• **Problem requirements**:
Below are records. Copy every line with "vcMin" in it.

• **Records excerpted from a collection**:
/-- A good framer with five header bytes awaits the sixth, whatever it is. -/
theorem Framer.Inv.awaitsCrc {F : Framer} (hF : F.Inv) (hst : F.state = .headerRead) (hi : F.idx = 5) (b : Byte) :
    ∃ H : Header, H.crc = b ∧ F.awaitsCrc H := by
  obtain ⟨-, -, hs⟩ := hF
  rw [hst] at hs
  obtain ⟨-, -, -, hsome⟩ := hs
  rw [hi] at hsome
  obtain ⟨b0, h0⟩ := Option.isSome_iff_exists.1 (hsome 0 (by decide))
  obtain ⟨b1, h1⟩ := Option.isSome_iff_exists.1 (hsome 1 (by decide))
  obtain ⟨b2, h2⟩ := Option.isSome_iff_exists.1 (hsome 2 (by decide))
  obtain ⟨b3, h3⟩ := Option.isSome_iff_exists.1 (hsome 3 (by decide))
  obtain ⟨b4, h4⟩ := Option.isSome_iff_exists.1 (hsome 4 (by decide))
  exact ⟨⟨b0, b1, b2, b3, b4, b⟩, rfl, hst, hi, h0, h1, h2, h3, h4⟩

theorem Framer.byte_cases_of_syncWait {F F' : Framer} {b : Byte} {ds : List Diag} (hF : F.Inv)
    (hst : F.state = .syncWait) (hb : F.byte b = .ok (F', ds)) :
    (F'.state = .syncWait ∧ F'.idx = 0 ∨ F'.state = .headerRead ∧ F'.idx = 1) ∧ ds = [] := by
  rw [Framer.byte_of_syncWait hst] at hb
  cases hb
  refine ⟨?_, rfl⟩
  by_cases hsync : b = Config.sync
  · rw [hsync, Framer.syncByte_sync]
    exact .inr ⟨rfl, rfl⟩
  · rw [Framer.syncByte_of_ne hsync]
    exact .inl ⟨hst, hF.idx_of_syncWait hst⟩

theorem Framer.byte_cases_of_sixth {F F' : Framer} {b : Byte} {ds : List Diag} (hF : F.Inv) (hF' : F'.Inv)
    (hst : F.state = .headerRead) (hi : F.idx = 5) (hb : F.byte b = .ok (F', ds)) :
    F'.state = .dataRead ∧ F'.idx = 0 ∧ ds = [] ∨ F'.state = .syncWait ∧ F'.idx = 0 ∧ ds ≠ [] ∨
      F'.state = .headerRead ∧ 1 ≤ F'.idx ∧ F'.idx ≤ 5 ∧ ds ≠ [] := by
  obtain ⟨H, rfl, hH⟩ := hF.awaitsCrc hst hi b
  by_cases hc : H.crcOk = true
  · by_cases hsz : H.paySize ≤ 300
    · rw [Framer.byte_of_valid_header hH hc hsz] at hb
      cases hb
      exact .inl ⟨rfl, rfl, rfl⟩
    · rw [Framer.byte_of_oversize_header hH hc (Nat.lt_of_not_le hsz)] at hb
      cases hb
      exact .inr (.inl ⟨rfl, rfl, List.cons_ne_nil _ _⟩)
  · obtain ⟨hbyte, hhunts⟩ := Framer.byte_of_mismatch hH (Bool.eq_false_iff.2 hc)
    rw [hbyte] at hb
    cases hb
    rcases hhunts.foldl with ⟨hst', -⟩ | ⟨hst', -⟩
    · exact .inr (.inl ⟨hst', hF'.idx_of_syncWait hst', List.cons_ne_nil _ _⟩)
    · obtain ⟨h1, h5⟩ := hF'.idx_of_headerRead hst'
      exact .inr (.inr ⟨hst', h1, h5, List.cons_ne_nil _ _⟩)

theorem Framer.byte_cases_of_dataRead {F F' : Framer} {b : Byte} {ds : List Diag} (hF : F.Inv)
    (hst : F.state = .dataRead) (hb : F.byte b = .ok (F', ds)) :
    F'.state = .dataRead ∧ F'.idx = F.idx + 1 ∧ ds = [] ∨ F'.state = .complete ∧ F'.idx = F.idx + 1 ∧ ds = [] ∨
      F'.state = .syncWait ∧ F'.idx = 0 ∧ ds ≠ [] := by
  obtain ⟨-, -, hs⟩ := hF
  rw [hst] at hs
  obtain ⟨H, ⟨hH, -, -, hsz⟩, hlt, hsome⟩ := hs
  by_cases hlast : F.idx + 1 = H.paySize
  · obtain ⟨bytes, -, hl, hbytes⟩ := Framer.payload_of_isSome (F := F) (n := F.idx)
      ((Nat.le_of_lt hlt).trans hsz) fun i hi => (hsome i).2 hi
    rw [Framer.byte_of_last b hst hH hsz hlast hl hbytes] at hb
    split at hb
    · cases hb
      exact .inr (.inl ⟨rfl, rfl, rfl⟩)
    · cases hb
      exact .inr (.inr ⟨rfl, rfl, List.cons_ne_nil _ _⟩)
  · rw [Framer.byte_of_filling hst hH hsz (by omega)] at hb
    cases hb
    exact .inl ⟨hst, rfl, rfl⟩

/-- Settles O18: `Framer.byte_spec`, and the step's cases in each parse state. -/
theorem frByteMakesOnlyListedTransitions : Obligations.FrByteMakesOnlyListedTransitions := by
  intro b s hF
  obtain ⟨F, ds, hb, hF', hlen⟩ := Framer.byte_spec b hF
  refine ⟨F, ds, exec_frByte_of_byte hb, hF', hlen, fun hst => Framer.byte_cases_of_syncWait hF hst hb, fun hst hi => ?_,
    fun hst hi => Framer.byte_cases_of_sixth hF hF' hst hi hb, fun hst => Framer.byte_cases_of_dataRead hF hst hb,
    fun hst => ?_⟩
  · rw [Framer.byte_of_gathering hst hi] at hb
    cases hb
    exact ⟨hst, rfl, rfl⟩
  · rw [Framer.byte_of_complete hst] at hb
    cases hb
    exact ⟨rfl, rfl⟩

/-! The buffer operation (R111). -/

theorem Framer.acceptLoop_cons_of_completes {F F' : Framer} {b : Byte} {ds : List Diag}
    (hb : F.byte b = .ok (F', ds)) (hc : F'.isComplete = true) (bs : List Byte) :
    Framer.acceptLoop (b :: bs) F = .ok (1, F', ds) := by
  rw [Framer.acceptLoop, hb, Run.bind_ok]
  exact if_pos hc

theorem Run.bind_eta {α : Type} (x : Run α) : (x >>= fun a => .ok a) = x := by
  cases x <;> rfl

--

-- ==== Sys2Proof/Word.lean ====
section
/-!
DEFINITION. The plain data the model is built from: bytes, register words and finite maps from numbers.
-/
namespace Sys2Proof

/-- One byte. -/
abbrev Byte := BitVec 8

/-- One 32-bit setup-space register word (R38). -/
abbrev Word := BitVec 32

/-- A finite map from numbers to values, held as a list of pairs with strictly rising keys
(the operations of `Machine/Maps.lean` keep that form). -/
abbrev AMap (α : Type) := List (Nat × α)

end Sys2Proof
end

* * *

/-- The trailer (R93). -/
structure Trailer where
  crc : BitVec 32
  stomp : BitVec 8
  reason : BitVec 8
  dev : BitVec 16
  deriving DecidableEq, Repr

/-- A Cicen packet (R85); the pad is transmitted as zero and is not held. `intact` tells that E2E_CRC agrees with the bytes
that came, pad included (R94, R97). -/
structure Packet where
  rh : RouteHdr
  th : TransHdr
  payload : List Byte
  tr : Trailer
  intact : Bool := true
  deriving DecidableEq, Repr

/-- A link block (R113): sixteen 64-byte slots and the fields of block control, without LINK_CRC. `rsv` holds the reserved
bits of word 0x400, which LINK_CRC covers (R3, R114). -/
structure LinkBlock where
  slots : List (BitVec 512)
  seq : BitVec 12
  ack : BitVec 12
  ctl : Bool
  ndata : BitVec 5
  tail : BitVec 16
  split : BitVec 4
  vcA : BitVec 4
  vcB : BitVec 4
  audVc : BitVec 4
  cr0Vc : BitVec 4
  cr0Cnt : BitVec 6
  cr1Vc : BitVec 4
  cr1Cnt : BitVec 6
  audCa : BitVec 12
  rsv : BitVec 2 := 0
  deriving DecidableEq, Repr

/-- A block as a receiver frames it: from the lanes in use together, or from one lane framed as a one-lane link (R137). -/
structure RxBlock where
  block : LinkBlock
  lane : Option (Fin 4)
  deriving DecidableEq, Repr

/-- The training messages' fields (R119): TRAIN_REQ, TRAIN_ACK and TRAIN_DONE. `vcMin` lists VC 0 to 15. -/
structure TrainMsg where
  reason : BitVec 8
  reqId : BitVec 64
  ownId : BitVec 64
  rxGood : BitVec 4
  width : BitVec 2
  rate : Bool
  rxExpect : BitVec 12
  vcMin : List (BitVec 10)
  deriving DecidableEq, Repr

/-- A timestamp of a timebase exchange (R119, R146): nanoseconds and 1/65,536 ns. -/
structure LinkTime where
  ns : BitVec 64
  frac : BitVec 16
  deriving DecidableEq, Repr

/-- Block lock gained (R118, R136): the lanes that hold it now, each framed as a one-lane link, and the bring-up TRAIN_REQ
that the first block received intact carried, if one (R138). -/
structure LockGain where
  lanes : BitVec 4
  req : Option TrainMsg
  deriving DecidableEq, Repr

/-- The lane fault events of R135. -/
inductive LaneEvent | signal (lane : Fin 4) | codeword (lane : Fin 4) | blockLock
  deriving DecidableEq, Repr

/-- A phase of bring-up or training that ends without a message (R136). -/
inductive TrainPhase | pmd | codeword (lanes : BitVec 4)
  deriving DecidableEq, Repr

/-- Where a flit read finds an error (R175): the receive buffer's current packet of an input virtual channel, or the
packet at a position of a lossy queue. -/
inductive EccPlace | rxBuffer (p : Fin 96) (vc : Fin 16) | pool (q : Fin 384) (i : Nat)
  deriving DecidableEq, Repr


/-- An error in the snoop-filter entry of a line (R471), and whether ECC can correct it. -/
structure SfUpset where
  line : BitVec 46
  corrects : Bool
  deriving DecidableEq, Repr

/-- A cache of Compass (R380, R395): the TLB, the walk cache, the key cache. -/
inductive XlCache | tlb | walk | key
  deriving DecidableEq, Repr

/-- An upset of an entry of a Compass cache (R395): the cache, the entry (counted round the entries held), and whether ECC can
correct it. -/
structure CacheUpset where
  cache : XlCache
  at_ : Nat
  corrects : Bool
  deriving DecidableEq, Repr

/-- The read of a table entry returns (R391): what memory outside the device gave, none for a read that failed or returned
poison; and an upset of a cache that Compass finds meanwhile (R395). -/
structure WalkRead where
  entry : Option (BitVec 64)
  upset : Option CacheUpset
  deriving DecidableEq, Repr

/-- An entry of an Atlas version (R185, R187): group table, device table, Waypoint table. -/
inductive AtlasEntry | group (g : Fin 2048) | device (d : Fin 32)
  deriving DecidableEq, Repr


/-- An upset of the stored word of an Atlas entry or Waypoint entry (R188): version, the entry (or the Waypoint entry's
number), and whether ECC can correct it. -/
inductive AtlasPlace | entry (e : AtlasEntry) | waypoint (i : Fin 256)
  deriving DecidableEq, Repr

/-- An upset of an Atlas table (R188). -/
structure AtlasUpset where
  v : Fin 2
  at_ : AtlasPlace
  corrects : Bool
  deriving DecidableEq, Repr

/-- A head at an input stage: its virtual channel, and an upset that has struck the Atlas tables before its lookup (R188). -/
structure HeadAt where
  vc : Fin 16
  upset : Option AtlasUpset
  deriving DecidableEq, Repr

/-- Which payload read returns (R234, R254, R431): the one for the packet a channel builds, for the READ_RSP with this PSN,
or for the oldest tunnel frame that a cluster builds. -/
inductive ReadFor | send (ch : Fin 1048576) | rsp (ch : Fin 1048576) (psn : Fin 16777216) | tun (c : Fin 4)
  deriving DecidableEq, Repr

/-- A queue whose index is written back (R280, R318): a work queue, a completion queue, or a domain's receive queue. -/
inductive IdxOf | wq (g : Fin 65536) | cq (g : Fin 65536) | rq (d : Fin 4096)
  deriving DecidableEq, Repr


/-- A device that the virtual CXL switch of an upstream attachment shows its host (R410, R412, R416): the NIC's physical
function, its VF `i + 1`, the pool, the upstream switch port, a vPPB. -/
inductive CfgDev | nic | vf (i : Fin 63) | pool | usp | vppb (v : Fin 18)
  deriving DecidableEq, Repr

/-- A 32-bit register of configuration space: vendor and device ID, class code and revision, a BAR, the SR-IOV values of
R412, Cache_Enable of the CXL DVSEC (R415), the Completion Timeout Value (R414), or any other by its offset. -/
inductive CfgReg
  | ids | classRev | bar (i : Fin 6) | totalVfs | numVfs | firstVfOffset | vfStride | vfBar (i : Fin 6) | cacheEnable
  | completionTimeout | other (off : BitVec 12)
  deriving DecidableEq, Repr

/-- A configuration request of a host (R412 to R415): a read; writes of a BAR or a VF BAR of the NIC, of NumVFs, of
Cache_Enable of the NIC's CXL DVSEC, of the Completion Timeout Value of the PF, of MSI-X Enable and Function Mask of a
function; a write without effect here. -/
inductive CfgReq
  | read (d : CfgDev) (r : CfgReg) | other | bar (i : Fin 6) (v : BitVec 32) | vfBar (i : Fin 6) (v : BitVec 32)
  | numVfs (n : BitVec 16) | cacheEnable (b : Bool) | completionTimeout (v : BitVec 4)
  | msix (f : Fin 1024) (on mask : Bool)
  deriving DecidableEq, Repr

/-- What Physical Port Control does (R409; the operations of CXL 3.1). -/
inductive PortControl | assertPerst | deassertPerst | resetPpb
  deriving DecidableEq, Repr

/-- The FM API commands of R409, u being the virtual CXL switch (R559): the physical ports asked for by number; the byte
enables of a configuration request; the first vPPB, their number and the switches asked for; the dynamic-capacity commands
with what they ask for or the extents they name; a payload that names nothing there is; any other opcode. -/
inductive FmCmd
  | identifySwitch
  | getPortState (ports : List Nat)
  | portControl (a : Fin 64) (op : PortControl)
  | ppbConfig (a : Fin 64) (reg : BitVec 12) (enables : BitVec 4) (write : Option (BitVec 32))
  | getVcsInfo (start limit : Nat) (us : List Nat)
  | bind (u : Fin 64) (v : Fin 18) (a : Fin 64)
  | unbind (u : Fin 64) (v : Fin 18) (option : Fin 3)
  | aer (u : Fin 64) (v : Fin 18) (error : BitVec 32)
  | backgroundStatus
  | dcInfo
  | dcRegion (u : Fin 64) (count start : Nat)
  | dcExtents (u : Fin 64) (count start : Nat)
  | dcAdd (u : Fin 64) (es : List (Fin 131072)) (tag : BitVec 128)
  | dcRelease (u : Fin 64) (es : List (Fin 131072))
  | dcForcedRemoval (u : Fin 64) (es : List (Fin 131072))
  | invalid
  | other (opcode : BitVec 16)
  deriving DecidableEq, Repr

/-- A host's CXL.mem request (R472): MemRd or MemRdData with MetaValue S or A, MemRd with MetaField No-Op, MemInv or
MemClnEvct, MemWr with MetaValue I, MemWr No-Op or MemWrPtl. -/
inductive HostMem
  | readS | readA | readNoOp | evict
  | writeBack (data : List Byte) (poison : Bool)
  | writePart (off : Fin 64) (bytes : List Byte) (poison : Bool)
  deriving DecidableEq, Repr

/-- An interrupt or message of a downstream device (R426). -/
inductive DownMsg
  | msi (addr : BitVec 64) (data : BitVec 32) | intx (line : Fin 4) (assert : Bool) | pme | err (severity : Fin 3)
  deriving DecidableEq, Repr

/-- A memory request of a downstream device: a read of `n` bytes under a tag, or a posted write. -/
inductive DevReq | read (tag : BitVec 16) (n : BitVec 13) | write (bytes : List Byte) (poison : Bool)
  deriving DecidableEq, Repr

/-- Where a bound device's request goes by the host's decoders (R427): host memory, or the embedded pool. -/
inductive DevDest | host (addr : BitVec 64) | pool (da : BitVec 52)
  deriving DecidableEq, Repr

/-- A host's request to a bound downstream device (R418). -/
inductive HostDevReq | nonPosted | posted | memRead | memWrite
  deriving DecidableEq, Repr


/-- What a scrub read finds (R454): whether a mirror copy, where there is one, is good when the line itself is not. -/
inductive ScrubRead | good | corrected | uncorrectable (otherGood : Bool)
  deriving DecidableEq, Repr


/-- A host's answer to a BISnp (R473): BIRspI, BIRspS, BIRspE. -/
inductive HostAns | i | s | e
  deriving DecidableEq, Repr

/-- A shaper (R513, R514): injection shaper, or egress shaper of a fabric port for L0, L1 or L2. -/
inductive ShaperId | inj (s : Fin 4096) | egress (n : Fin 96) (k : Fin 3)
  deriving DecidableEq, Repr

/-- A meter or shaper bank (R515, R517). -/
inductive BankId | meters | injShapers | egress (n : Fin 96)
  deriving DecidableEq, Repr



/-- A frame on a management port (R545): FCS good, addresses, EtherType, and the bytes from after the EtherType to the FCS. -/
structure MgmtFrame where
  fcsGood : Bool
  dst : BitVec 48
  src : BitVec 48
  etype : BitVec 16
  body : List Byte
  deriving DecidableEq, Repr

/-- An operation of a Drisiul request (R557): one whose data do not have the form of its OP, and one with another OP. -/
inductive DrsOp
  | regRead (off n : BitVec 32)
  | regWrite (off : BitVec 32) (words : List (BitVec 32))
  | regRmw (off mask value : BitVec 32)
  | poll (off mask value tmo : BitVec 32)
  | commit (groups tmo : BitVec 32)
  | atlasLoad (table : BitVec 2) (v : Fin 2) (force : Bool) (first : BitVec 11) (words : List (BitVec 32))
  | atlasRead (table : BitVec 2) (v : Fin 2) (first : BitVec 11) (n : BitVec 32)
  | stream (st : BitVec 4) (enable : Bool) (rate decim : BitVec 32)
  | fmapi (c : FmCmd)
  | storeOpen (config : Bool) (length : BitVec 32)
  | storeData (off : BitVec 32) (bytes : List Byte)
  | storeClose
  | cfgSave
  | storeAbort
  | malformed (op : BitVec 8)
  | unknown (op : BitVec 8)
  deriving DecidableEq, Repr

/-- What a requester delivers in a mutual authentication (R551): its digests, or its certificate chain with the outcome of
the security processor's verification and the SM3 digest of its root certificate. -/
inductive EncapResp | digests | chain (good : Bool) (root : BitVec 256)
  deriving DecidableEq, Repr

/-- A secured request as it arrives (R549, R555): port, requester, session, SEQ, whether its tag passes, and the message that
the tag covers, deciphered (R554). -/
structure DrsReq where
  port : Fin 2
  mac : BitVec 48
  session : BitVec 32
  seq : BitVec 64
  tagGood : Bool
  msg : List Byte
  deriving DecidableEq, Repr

• **Answer**:
/-- The training messages' fields (R119): TRAIN_REQ, TRAIN_ACK and TRAIN_DONE. `vcMin` lists VC 0 to 15. -/
  vcMin : List (BitVec 10)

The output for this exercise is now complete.